When I talk to new clients we cover a lot of ground, from their current situation to their long-term financial goals. One of the most important — and sometimes tricky — topics we discuss is their plan for retirement.

Why tricky? Let’s be honest: It’s not just about a gold watch from the boss and a farewell party anymore. Unless you are independently wealthy, retirement can mean a major change of lifestyle that demands a different way of thinking.

There are practical questions and issues to consider before taking the plunge. Where will you live? What will you do? Questions about money usually top the list.

I look at all the parts and pieces of my new client’s financial life, including Social Security benefits, savings, rental income and their specific retirement goals. Once I have a clear idea of what they have and how much they expect things to change, I ask three questions — and then we work to formulate real answers.

Here are those three questions:

1. How much income will you really have each month, after taxes?

That depends. Have you left a trail of retirement money in old 401(k) plans that should be consolidated? Is an inheritance down the road? Do you have a pension or annuities?
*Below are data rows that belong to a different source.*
-- ==== Sys2Proof/Laws/OnlyFence.lean ====
section
/-! SUPPORT.
Frames: what power, signals, the pair and the fence can change
at most. The law named `…0` states the frame of one operation, the other one carries a frame over it. -/

namespace Sys2Proof.Machine

theorem Only.abortAll0 (s : State) (l : List Frame) : Only 0x304BEB s (State.abortAll s l) := by
  unfold State.abortAll
  try dsimp only
  repeat' first
    | with_reducible exact Only.refl _ _
    | with_reducible assumption
    | with_reducible refine Only.abortFrame (by decide) ?_
    | with_reducible refine Only.foldl (fun _ _ _ => ?_) ?_

theorem Only.abortAll {m₀ : Nat} {s₀ t₀ : State} {l : List Frame} (hm₀ : 0x304BEB ||| m₀ = m₀)
    (h₀ : Only m₀ s₀ t₀) : Only m₀ s₀ (State.abortAll t₀ l) :=
  h₀.step (Only.abortAll0 t₀ _) hm₀

theorem Only.pairMod0 (s : State) (f : Pair → Pair) : Only 0x80000 s (State.pairMod s f) := by
  unfold State.pairMod
  try dsimp only
  repeat' first
    | with_reducible exact Only.refl _ _
    | with_reducible refine Only.setPair (by decide) ?_

theorem Only.pairMod {m₀ : Nat} {s₀ t₀ : State} {f : Pair → Pair} (hm₀ : 0x80000 ||| m₀ = m₀)
    (h₀ : Only m₀ s₀ t₀) : Only m₀ s₀ (State.pairMod t₀ f) :=
  h₀.step (Only.pairMod0 t₀ _) hm₀

theorem Only.partnerEntry0 (s : State) (b : List Byte) : Only 0x80001 s (State.partnerEntry s b) := by
  unfold State.partnerEntry
  try dsimp only
  repeat' first
    | with_reducible exact Only.refl _ _
    | with_reducible refine Only.ite ?_ ?_
    | with_reducible refine Only.rset (by decide) ?_
    | with_reducible refine Only.pairMod (by decide) ?_
    | with_reducible refine Only.emit (Nat.zero_or _) ?_

theorem Only.partnerEntry {m₀ : Nat} {s₀ t₀ : State} {b : List Byte} (hm₀ : 0x80001 ||| m₀ = m₀)
    (h₀ : Only m₀ s₀ t₀) : Only m₀ s₀ (State.partnerEntry t₀ b) :=
  h₀.step (Only.partnerEntry0 t₀ _) hm₀

theorem Only.recoveryMerge0 (s : State) (fn : Nat) (seqs : List Nat) : Only 0x200 s (State.recoveryMerge s fn seqs) := by
  unfold State.recoveryMerge
  try dsimp only
  repeat' first
    | with_reducible exact Only.refl _ _
    | with_reducible assumption
    | with_reducible refine Only.ite ?_ ?_
    | with_reducible refine Only.recovMod (by decide) ?_
    | with_reducible refine Only.foldl (fun _ _ _ => ?_) ?_

theorem Only.recoveryMerge {m₀ : Nat} {s₀ t₀ : State} {fn : Nat} {seqs : List Nat} (hm₀ : 0x200 ||| m₀ = m₀)
    (h₀ : Only m₀ s₀ t₀) : Only m₀ s₀ (State.recoveryMerge t₀ fn seqs) :=
  h₀.step (Only.recoveryMerge0 t₀ _ _) hm₀

theorem Only.applyMirror0 (s : State) (x1 : MirrorMsg) : Only 0xE46AB s (State.applyMirror s x1) := by
  unfold State.applyMirror
  try dsimp only
  repeat' first
    | with_reducible exact Only.refl _ _
    | with_reducible refine Only.ite ?_ ?_
    | with_reducible refine Only.calFollow (by decide) ?_
    | with_reducible refine Only.partnerEntry (by decide) ?_
    | with_reducible refine Only.nmEval (by decide) ?_
    | with_reducible refine Only.fvSet (by decide) ?_
    | with_reducible refine Only.recoveryMerge (by decide) ?_
    | with_reducible refine Only.raise (by decide) ?_
    | with_reducible refine Only.pairMod (by decide) ?_
    | with_reducible refine Only.nmMod (by decide) ?_
    | with_reducible refine Only.nmEvent (by decide) ?_
    | with_reducible refine Only.emit (Nat.zero_or _) ?_
    | split

theorem Only.applyMirror {m₀ : Nat} {s₀ t₀ : State} {x1 : MirrorMsg} (hm₀ : 0xE46AB ||| m₀ = m₀)
    (h₀ : Only m₀ s₀ t₀) : Only m₀ s₀ (State.applyMirror t₀ x1) :=
  h₀.step (Only.applyMirror0 t₀ _) hm₀

theorem Only.backboneSend0 (s : State) (yields : Bool) : Only 0x80000 s (State.backboneSend s yields) := by
  unfold State.backboneSend
  try dsimp only
  repeat' first
    | with_reducible exact Only.refl _ _
    | with_reducible assumption
    | with_reducible refine Only.pairMod (by decide) ?_
    | with_reducible refine Only.emit (Nat.zero_or _) ?_
    | with_reducible refine Only.foldl (fun _ _ _ => ?_) ?_

theorem Only.backboneSend {m₀ : Nat} {s₀ t₀ : State} {yields : Bool} (hm₀ : 0x80000 ||| m₀ = m₀)
    (h₀ : Only m₀ s₀ t₀) : Only m₀ s₀ (State.backboneSend t₀ yields) :=
  h₀.step (Only.backboneSend0 t₀ _) hm₀

theorem Only.forgeLost0 (s : State) : Only 0x3FFFFF s (State.forgeLost s) := by
  have h := Only.updAbandon0 s
  refine Only.whole h.pending h.out h.free fun c => ⟨rfl, ?_⟩
  obtain ⟨r, a⟩ := (State.registers_wf_iff _).1 (h.canonical c).2
  exact (State.registers_wf_iff _).2 ⟨rising_filter _ _ r, fun x hx => a x (List.mem_of_mem_filter hx)⟩

theorem Only.forgeLost {m₀ : Nat} {s₀ t₀ : State}  (hm₀ : 0x3FFFFF ||| m₀ = m₀)
    (h₀ : Only m₀ s₀ t₀) : Only m₀ s₀ (State.forgeLost t₀) :=
  h₀.step (Only.forgeLost0 t₀) hm₀

theorem Only.bankedImage0 (s : State) : Only 0x3FFFFF s (State.bankedImage s) := by
  have h := Only.forgeLost0 s
  refine Only.emFreed (by decide) ?_
  refine Only.whole h.pending h.out h.free fun c => ⟨(h.canonical c).1, ?_⟩
  obtain ⟨r, a⟩ := (State.registers_wf_iff _).1 c.2
  refine (State.registers_wf_iff _).2 ⟨rising_filterMap _ _ ?_ r, fun x hx => ?_⟩
  · intro p q e
    dsimp only at e
    split at e
    · cases e; rfl
    · split at e
      · cases e
      · cases e; rfl
  · obtain ⟨p, hp, e⟩ := List.mem_filterMap.1 hx
    dsimp only at e
    split at e
    · cases e; exact a _ hp
    · split at e
      · cases e
      · rename_i n; cases e; exact n

theorem Only.bankedImage {m₀ : Nat} {s₀ t₀ : State}  (hm₀ : 0x3FFFFF ||| m₀ = m₀)
    (h₀ : Only m₀ s₀ t₀) : Only m₀ s₀ (State.bankedImage t₀) :=
  h₀.step (Only.bankedImage0 t₀) hm₀

theorem Only.beatCommit0 (s : State) (h : Heartbeat) : Only 0x40000 s (State.beatCommit s h) := by
  unfold State.beatCommit
  try dsimp only
  repeat' first
    | with_reducible exact Only.refl _ _
    | with_reducible refine Only.ite ?_ ?_
    | with_reducible refine Only.nmMod (by decide) ?_

theorem Only.beatCommit {m₀ : Nat} {s₀ t₀ : State} {h : Heartbeat} (hm₀ : 0x40000 ||| m₀ = m₀)
    (h₀ : Only m₀ s₀ t₀) : Only m₀ s₀ (State.beatCommit t₀ h) :=
  h₀.step (Only.beatCommit0 t₀ _) hm₀

theorem Only.skipAhead0 (s : State) : Only 0x4200 s (State.skipAhead s) := by
  unfold State.skipAhead
  try dsimp only
  repeat' first
    | with_reducible exact Only.refl _ _
    | with_reducible assumption
    | with_reducible refine Only.fvSet (by decide) ?_
    | with_reducible refine Only.setTrf (by decide) ?_
    | with_reducible refine Only.foldl (fun _ _ _ => ?_) ?_

theorem Only.skipAhead {m₀ : Nat} {s₀ t₀ : State}  (hm₀ : 0x4200 ||| m₀ = m₀)
    (h₀ : Only m₀ s₀ t₀) : Only m₀ s₀ (State.skipAhead t₀) :=
  h₀.step (Only.skipAhead0 t₀) hm₀

theorem Only.changeRole0 (s : State) (r : Role) : Only 0x8460B s (State.changeRole s r) := by
  unfold State.changeRole
  try dsimp only
  repeat' first
    | with_reducible exact Only.refl _ _
    | with_reducible refine Only.ite ?_ ?_
    | with_reducible refine Only.skipAhead (by decide) ?_
    | with_reducible refine Only.pairMod (by decide) ?_
    | with_reducible refine Only.roleModes (by decide) ?_

theorem Only.changeRole {m₀ : Nat} {s₀ t₀ : State} {r : Role} (hm₀ : 0x8460B ||| m₀ = m₀)
    (h₀ : Only m₀ s₀ t₀) : Only m₀ s₀ (State.changeRole t₀ r) :=
  h₀.step (Only.changeRole0 t₀ _) hm₀

theorem Only.roleDone0 (s : State) : Only 0x20001B s (State.roleDone s) := by
  unfold State.roleDone
  try dsimp only
  repeat' first
    | with_reducible exact Only.refl _ _
    | with_reducible assumption
    | with_reducible refine Only.finishCmd (by decide) ?_
    | with_reducible refine Only.foldl (fun _ _ _ => ?_) ?_

theorem Only.roleDone {m₀ : Nat} {s₀ t₀ : State}  (hm₀ : 0x20001B ||| m₀ = m₀)
    (h₀ : Only m₀ s₀ t₀) : Only m₀ s₀ (State.roleDone t₀) :=
  h₀.step (Only.roleDone0 t₀) hm₀

theorem Only.syncBlocks0 (s : State) : Only 0x80000 s (State.syncBlocks s) := by
  unfold State.syncBlocks
  try dsimp only
  repeat' first
    | with_reducible exact Only.refl _ _
    | with_reducible assumption
    | with_reducible refine Only.ite ?_ ?_
    | with_reducible refine Only.pairMod (by decide) ?_
    | with_reducible refine Only.emit (Nat.zero_or _) ?_
    | with_reducible refine Only.foldl (fun _ _ _ => ?_) ?_

theorem Only.syncBlocks {m₀ : Nat} {s₀ t₀ : State}  (hm₀ : 0x80000 ||| m₀ = m₀)
    (h₀ : Only m₀ s₀ t₀) : Only m₀ s₀ (State.syncBlocks t₀) :=
  h₀.step (Only.syncBlocks0 t₀) hm₀

theorem Only.beatRole0 (s : State) (role : Nat) : Only 0x28461B s (State.beatRole s role) := by
  unfold State.beatRole
  try dsimp only
  repeat' first
    | with_reducible exact Only.refl _ _
    | with_reducible refine Only.ite ?_ ?_
    | with_reducible refine Only.changeRole (by decide) ?_
    | with_reducible refine Only.roleDone (by decide) ?_
    | with_reducible refine Only.syncBlocks (by decide) ?_
    | with_reducible refine Only.pairMod (by decide) ?_

theorem Only.beatRole {m₀ : Nat} {s₀ t₀ : State} {role : Nat} (hm₀ : 0x28461B ||| m₀ = m₀)
    (h₀ : Only m₀ s₀ t₀) : Only m₀ s₀ (State.beatRole t₀ role) :=
  h₀.step (Only.beatRole0 t₀ _) hm₀

theorem Only.pwrMod0 (s : State) (f : Pwr → Pwr) : Only 0x20000 s (State.pwrMod s f) := by
  unfold State.pwrMod
  try dsimp only
  repeat' first
    | with_reducible exact Only.refl _ _
    | with_reducible refine Only.setPwr (by decide) ?_

theorem Only.pwrMod {m₀ : Nat} {s₀ t₀ : State} {f : Pwr → Pwr} (hm₀ : 0x20000 ||| m₀ = m₀)
    (h₀ : Only m₀ s₀ t₀) : Only m₀ s₀ (State.pwrMod t₀ f) :=
  h₀.step (Only.pwrMod0 t₀ _) hm₀

theorem Only.fallback0 (s : State) (cause : Nat) : Only 0x2000B s (State.fallback s cause) := by
  unfold State.fallback
  try dsimp only
  repeat' first
    | with_reducible exact Only.refl _ _
    | with_reducible refine Only.bump (by decide) ?_
    | with_reducible refine Only.pwrMod (by decide) ?_

theorem Only.fallback {m₀ : Nat} {s₀ t₀ : State} {cause : Nat} (hm₀ : 0x2000B ||| m₀ = m₀)
    (h₀ : Only m₀ s₀ t₀) : Only m₀ s₀ (State.fallback t₀ cause) :=
  h₀.step (Only.fallback0 t₀ _) hm₀

theorem Only.slotVerify0 (s : State) (slot : Nat) : Only 0x200001 s (State.slotVerify s slot).2 := by
  unfold State.slotVerify
  try dsimp only
  repeat' first
    | with_reducible exact Only.refl _ _
    | with_reducible refine Only.ite ?_ ?_
    | with_reducible refine Only.rset (by decide) ?_
    | with_reducible refine Only.setBoot (by decide) ?_

theorem Only.slotVerify {m₀ : Nat} {s₀ t₀ : State} {slot : Nat} (hm₀ : 0x200001 ||| m₀ = m₀)
    (h₀ : Only m₀ s₀ t₀) : Only m₀ s₀ (State.slotVerify t₀ slot).2 :=
  h₀.step (Only.slotVerify0 t₀ _) hm₀

theorem Only.recoveryMode0 (s : State) (cause : Nat) : Only 0x200000 s (State.recoveryMode s cause) := by
  unfold State.recoveryMode
  try dsimp only
  repeat' first
    | with_reducible exact Only.refl _ _
    | with_reducible refine Only.setBoot (by decide) ?_

theorem Only.recoveryMode {m₀ : Nat} {s₀ t₀ : State} {cause : Nat} (hm₀ : 0x200000 ||| m₀ = m₀)
    (h₀ : Only m₀ s₀ t₀) : Only m₀ s₀ (State.recoveryMode t₀ cause) :=
  h₀.step (Only.recoveryMode0 t₀ _) hm₀

theorem Only.descWrite0 (s : State) (f : Descriptor → Descriptor) : Only 0x200000 s (State.descWrite s f) := by
  unfold State.descWrite
  try dsimp only
  repeat' first
    | with_reducible exact Only.refl _ _
    | with_reducible refine Only.setBoot (by decide) ?_

theorem Only.descWrite {m₀ : Nat} {s₀ t₀ : State} {f : Descriptor → Descriptor} (hm₀ : 0x200000 ||| m₀ = m₀)
    (h₀ : Only m₀ s₀ t₀) : Only m₀ s₀ (State.descWrite t₀ f) :=
  h₀.step (Only.descWrite0 t₀ _) hm₀

theorem Only.bootSlot0 (s : State) (slot mode : Nat) : Only 0x200000 s (State.bootSlot s slot mode) := by
  unfold State.bootSlot
  try dsimp only
  repeat' first
    | with_reducible exact Only.refl _ _
    | with_reducible refine Only.setBoot (by decide) ?_

theorem Only.bootSlot {m₀ : Nat} {s₀ t₀ : State} {slot mode : Nat} (hm₀ : 0x200000 ||| m₀ = m₀)
    (h₀ : Only m₀ s₀ t₀) : Only m₀ s₀ (State.bootSlot t₀ slot mode) :=
  h₀.step (Only.bootSlot0 t₀ _ _) hm₀

theorem Only.bootActive0 (s : State) : Only 0x22000B s (State.bootActive s) := by
  unfold State.bootActive
  try dsimp only
  repeat' first
    | with_reducible exact Only.refl _ _
    | with_reducible refine Only.ite ?_ ?_
    | with_reducible refine Only.fallback (by decide) ?_
    | with_reducible refine Only.slotVerify (by decide) ?_
    | with_reducible refine Only.recoveryMode (by decide) ?_
    | with_reducible refine Only.descWrite (by decide) ?_
    | with_reducible refine Only.bootSlot (by decide) ?_

theorem Only.bootActive {m₀ : Nat} {s₀ t₀ : State}  (hm₀ : 0x22000B ||| m₀ = m₀)
    (h₀ : Only m₀ s₀ t₀) : Only m₀ s₀ (State.bootActive t₀) :=
  h₀.step (Only.bootActive0 t₀) hm₀

theorem Only.copyQuench0 (s : State) (c : Copy) : Only 0x1002AB s (State.copyQuench s c) := by
  unfold State.copyQuench
  try dsimp only
  repeat' first
    | with_reducible exact Only.refl _ _
    | with_reducible refine Only.ite ?_ ?_
    | with_reducible refine Only.lose (by decide) ?_
    | with_reducible refine Only.tailAbort (by decide) ?_
    | with_reducible refine Only.discardCopy (by decide) ?_

theorem Only.copyQuench {m₀ : Nat} {s₀ t₀ : State} {c : Copy} (hm₀ : 0x1002AB ||| m₀ = m₀)
    (h₀ : Only m₀ s₀ t₀) : Only m₀ s₀ (State.copyQuench t₀ c) :=
  h₀.step (Only.copyQuench0 t₀ _) hm₀

theorem Only.bufferQuench0 (s : State) : Only 0x304BEB s (State.bufferQuench s) := by
  unfold State.bufferQuench
  try dsimp only
  repeat' first
    | with_reducible exact Only.refl _ _
    | with_reducible assumption
    | with_reducible refine Only.copyQuench (by decide) ?_
    | with_reducible refine Only.gc (by decide) ?_
    | with_reducible refine Only.abortAll (by decide) ?_
    | with_reducible refine Only.ringRewind (by decide) ?_
    | with_reducible refine Only.foldl (fun _ _ _ => ?_) ?_

theorem Only.bufferQuench {m₀ : Nat} {s₀ t₀ : State}  (hm₀ : 0x304BEB ||| m₀ = m₀)
    (h₀ : Only m₀ s₀ t₀) : Only m₀ s₀ (State.bufferQuench t₀) :=
  h₀.step (Only.bufferQuench0 t₀) hm₀

theorem Only.busQuench0 (s : State) (ch : Nat) : Only 0x400 s (State.busQuench s ch) := by
  unfold State.busQuench
  try dsimp only
  repeat' first
    | with_reducible exact Only.refl _ _
    | with_reducible refine Only.ite ?_ ?_
    | with_reducible refine Only.canFlush (by decide) ?_
    | with_reducible refine Only.linMod (by decide) ?_
    | with_reducible refine Only.canMod (by decide) ?_

theorem Only.busQuench {m₀ : Nat} {s₀ t₀ : State} {ch : Nat} (hm₀ : 0x400 ||| m₀ = m₀)
    (h₀ : Only m₀ s₀ t₀) : Only m₀ s₀ (State.busQuench t₀ ch) :=
  h₀.step (Only.busQuench0 t₀ _) hm₀

theorem Only.busRecover0 (s : State) (ch : Nat) : Only 0x40B s (State.busRecover s ch) := by
  unfold State.busRecover
  try dsimp only
  repeat' first
    | with_reducible exact Only.refl _ _
    | with_reducible refine Only.ite ?_ ?_
    | with_reducible refine Only.linApply (by decide) ?_
    | with_reducible refine Only.canRuns (by decide) ?_
    | with_reducible refine Only.canMod (by decide) ?_

theorem Only.busRecover {m₀ : Nat} {s₀ t₀ : State} {ch : Nat} (hm₀ : 0x40B ||| m₀ = m₀)
    (h₀ : Only m₀ s₀ t₀) : Only m₀ s₀ (State.busRecover t₀ ch) :=
  h₀.step (Only.busRecover0 t₀ _) hm₀

theorem ExecOnly.captureStart0 (c : Cmd) (s : State) : ExecOnly 0x30000B s (State.captureStart c s) := by
  unfold State.captureStart
  try dsimp only
  repeat' first
    | with_reducible exact Only.refl _ _
    | with_reducible refine Only.ite ?_ ?_
    | with_reducible refine ExecOnly.done ?_
    | with_reducible refine ExecOnly.need ?_ ?_
    | with_reducible refine ExecOnly.datapath ?_ ?_
    | with_reducible refine ExecOnly.check ?_ ?_
    | with_reducible refine Only.setFnc (by decide) ?_
    | with_reducible refine Only.captureStop (by decide) ?_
If, for instance, you have 401(k) balances sitting at previous jobs, you should consider rolling them over into a single IRA. If you expect to inherit assets or cash, plan carefully and don’t rush to spend your windfall. Likewise, don’t forget to incorporate all sources of income — from rental property, for example — into your strategy.

If you’re not working, you’re not earning a salary, so getting a stable return is key. If the gap between what you have and what you need to live on is too big, you might think about staying on the job a while longer — or, if that’s not an option, taking on part-time, post-retirement work.

2. How does that number match up to your current actual expenses?

The good news is that once you retire, you’ll be rid of some expenses. If you’re enrolled in a 401(k), for example, you won’t have to make regular deposits into a retirement account. Instead, you’ll start taking required minimum distributions from your IRA or 401(k).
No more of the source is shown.